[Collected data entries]
/-- R77, R99, R107, R110. -/
def Obligations.AcksAndLocks : Prop :=
  ∀ (src : Src) (off : BitVec 27) (v : Word) (s : State), s.held = false → src ≠ .oob →
    let lock (q : HeldAcc) : Prop := mustWait s.dev s.dev.heldAcc q = false
    (∀ h r st d, off.toNat % 4 = 0 → checkAccess s.banks s.dev src off.toNat true v = .ok h → h.row.isAck = true →
      lock ⟨src, true, 0, off.toNat, .dword, v⟩ → mbxBase h.loc off.toNat = none → pwDomain h off.toNat = none →
      st = off.toNat - (if off.toNat = 0x10018 then 8 else if off.toNat = FLT_FIRST.word.addr + 12 then 12 else 4) → regAt st = some r →
      d = (if st = FLT_FIRST.word.addr ∧ v.toNat / 2 ^ 24 = s.dev.get FLT_FIRST.SEQ then s.dev.setWord FLT_FIRST_OVF_CNT.word.addr 0 else s.dev) →
      exec (.statusAck src off v) s = .next { s with
        dev := Dev.ackStatus d st (r.row.mask fun f => decide (f.acc = .sq) && decide (f.hi < 24)) v })
    ∧ (pwrLive s.dev = true → lock ⟨src, true, 0, WLD_LOCK.word.addr, .dword, v⟩ →
      (srcSecure src = true → s.dev.wget (onceKey WLD_LOCK.word.addr) ≠ 1 →
        ∃ e, exec (.wldLockSet src v) s = .next { s with dev := e } ∧ e.wget (onceKey WLD_LOCK.word.addr) = 1
          ∧ (v.getLsbD 0 = true → e.get WLD_LOCK.LOCK = 1 ∧ e.get WLD_STATE.LOCKED = 1)
          ∧ (v.getLsbD 0 = false → e.regs = s.dev.regs) ∧ (∀ k, k ≠ onceKey WLD_LOCK.word.addr → e.wget k = s.dev.wget k)
          ∧ Dev.regsOnly [WLD_LOCK.word.addr, WLD_STATE.word.addr] { s.dev with wide := e.wide } e)
      ∧ (srcSecure src = true → s.dev.wget (onceKey WLD_LOCK.word.addr) = 1 →
        ∃ e, exec (.wldLockSet src v) s = .next { s with dev := e }
          ∧ Dev.busErrorLogged src beLocked 0 WLD_LOCK.word.addr true s.dev e
          ∧ Dev.regsOnly busErrorRegs { s.dev with reports := e.reports } e)
      ∧ (srcSecure src = false →
        ∃ e, exec (.wldLockSet src v) s = .next { s with dev := e }
          ∧ Dev.busErrorLogged src beWorld 0 WLD_LOCK.word.addr true s.dev e
          ∧ Dev.regsOnly busErrorRegs { s.dev with reports := e.reports } e))
    ∧ (∃ e y, Dev.busErrorLogged src beTimeout 0 off.toNat false s.dev e ∧ e.out.getLast? = some (.abort src 0 off.toNat)
        ∧ e.heldAcc = s.dev.heldAcc.erase ⟨src, false, 0, off.toNat, .dword, 0⟩
        ∧ Dev.regsOnly busErrorRegs { s.dev with reports := e.reports, heldAcc := e.heldAcc } e
        ∧ y = releaseHeld (s.grid, s.banks, e) ∧ (e.heldAcc = [] → y = (s.grid, s.banks, e))
        ∧ exec (.readTimeout src off) s = .next { s with grid := y.1, banks := y.2.1, dev := y.2.2 })

/-- R104-R106. -/
def Obligations.Mailboxes : Prop :=
  ∀ (src : Src) (base : BitVec 27) (dt : Nat) (s : State) (h : Hit) (b ctl i : Nat), s.held = false → b = base.toNat → ctl = b + 0x14 →
    b % 4 = 0 → regAt ctl = some h → mbxBase h.loc ctl = some b → i = (s.dev.word b).toNat →
    let refused (c : Instr) (err : Nat) : Prop := ∃ e, exec c s = .next { s with dev := e }
      ∧ Dev.busErrorLogged src beMbx 0 ctl true s.dev e ∧ e.get ⟨ctl, 15, 12⟩ = err ∧ e.get ⟨ctl, 0, 0⟩ = 0
      ∧ Dev.regsOnly (ctl :: busErrorRegs) { s.dev with reports := e.reports } e
    let starts (op : Nat) : Prop := checkAccess s.banks s.dev src ctl true (0x100 + BitVec.ofNat 32 op) = .ok h
      ∧ mustWait s.dev s.dev.heldAcc ⟨src, true, 0, ctl, .dword, 0x100 + BitVec.ofNat 32 op⟩ = false
    let idle : Prop := b ∉ s.dev.mbxBusy ∧ (srcSecure src = true ∨ mbxSecret s.dev h.loc i = false)
    (starts 0 → idle → ∀ d, d = s.dev.setWord ctl (merged s.dev h ctl 0x100) →
      (∀ v d', wideRead s.grid s.banks d h.loc b i dt = some (v, d') →
        ((∀ k, entryKey h.loc i = some k → k ∉ s.dev.badEntries) →
          ∃ e, exec (.mailboxRead src base dt .none) s = .next { s with dev := e } ∧ mbxData e b = v % 2 ^ 128
            ∧ e.get ⟨ctl, 0, 0⟩ = 0 ∧ e.get ⟨ctl, 15, 12⟩ = 0
            ∧ Dev.regsOnly [b + 4, b + 8, b + 12, b + 16, ctl] { d' with mbxBusy := d'.mbxBusy ++ [b] } e)
        ∧ (∀ k (w : BitVec 128), entryKey h.loc i = some k →
          ∃ e, exec (.mailboxRead src base dt (.bad w)) s = .next { s with dev := e } ∧ k ∈ e.badEntries
            ∧ mbxData e b = w.toNat &&& (wideMask h.loc i).getD 0 ∧ e.mbxBusy = s.dev.mbxBusy ++ [b]))
      ∧ (wideRead s.grid s.banks d h.loc b i dt = none → refused (.mailboxRead src base dt .none) 1))
    ∧ (starts 2 → idle → ∀ d v r, d = s.dev.setWord ctl (merged s.dev h ctl 0x102) → v = mbxData s.dev b &&& (wideMask h.loc i).getD 0 →
      r = wideStore s.grid d h.loc b i dt v →
      (wideErr s.grid s.banks d h.loc b i dt v = 0 → h.loc.kind ≠ .time ∨ follower s.dev = false →
        ∃ e, exec (.mailboxWrite src base dt) s = .next { s with grid := r.1, dev := e }
          ∧ e.get ⟨ctl, 0, 0⟩ = 0 ∧ e.get ⟨ctl, 15, 12⟩ = 0
          ∧ Dev.regsOnly [ctl] { r.2 with mbxBusy := r.2.mbxBusy ++ [b] } e
          ∧ (h.loc.kind ∈ [BKind.boot, .hk, .dma, .bpm, .tel, .sch, .gz, .buf, .ase, .prs, .act] →
            e.wget (wkey b i) = v ∧ ∀ k, k ≠ wkey b i → e.wget k = s.dev.wget k))
      ∧ (wideErr s.grid s.banks d h.loc b i dt v ≠ 0 → refused (.mailboxWrite src base dt) (wideErr s.grid s.banks d h.loc b i dt v)))
    ∧ (b ∈ s.dev.mbxBusy → (starts 0 → ∀ x, refused (.mailboxRead src base dt x) 3) ∧ (starts 2 → refused (.mailboxWrite src base dt) 3)
      ∧ ∃ e, exec (.mailboxComplete base) s = .next { s with dev := e } ∧ e.get ⟨ctl, 0, 0⟩ = 1
        ∧ b ∉ e.mbxBusy ∧ (∀ x, x ≠ b → x ∈ s.dev.mbxBusy → x ∈ e.mbxBusy) ∧ Dev.regsOnly [ctl] { s.dev with mbxBusy := e.mbxBusy } e)
    ∧ (b ∉ s.dev.mbxBusy → exec (.mailboxComplete base) s = .next s)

■ Your instructions ■
I'd like the lines above from the one with "heldAcc := e.heldAcc" up to and including the one with "b % 4 = 0 → regAt" copied exactly, with no other lines.

■ Task output ■
        ∧ Dev.regsOnly busErrorRegs { s.dev with reports := e.reports, heldAcc := e.heldAcc } e
        ∧ y = releaseHeld (s.grid, s.banks, e) ∧ (e.heldAcc = [] → y = (s.grid, s.banks, e))
        ∧ exec (.readTimeout src off) s = .next { s with grid := y.1, banks := y.2.1, dev := y.2.2 })

/-- R104-R106. -/
def Obligations.Mailboxes : Prop :=
  ∀ (src : Src) (base : BitVec 27) (dt : Nat) (s : State) (h : Hit) (b ctl i : Nat), s.held = false → b = base.toNat → ctl = b + 0x14 →
    b % 4 = 0 → regAt ctl = some h → mbxBase h.loc ctl = some b → i = (s.dev.word b).toNat →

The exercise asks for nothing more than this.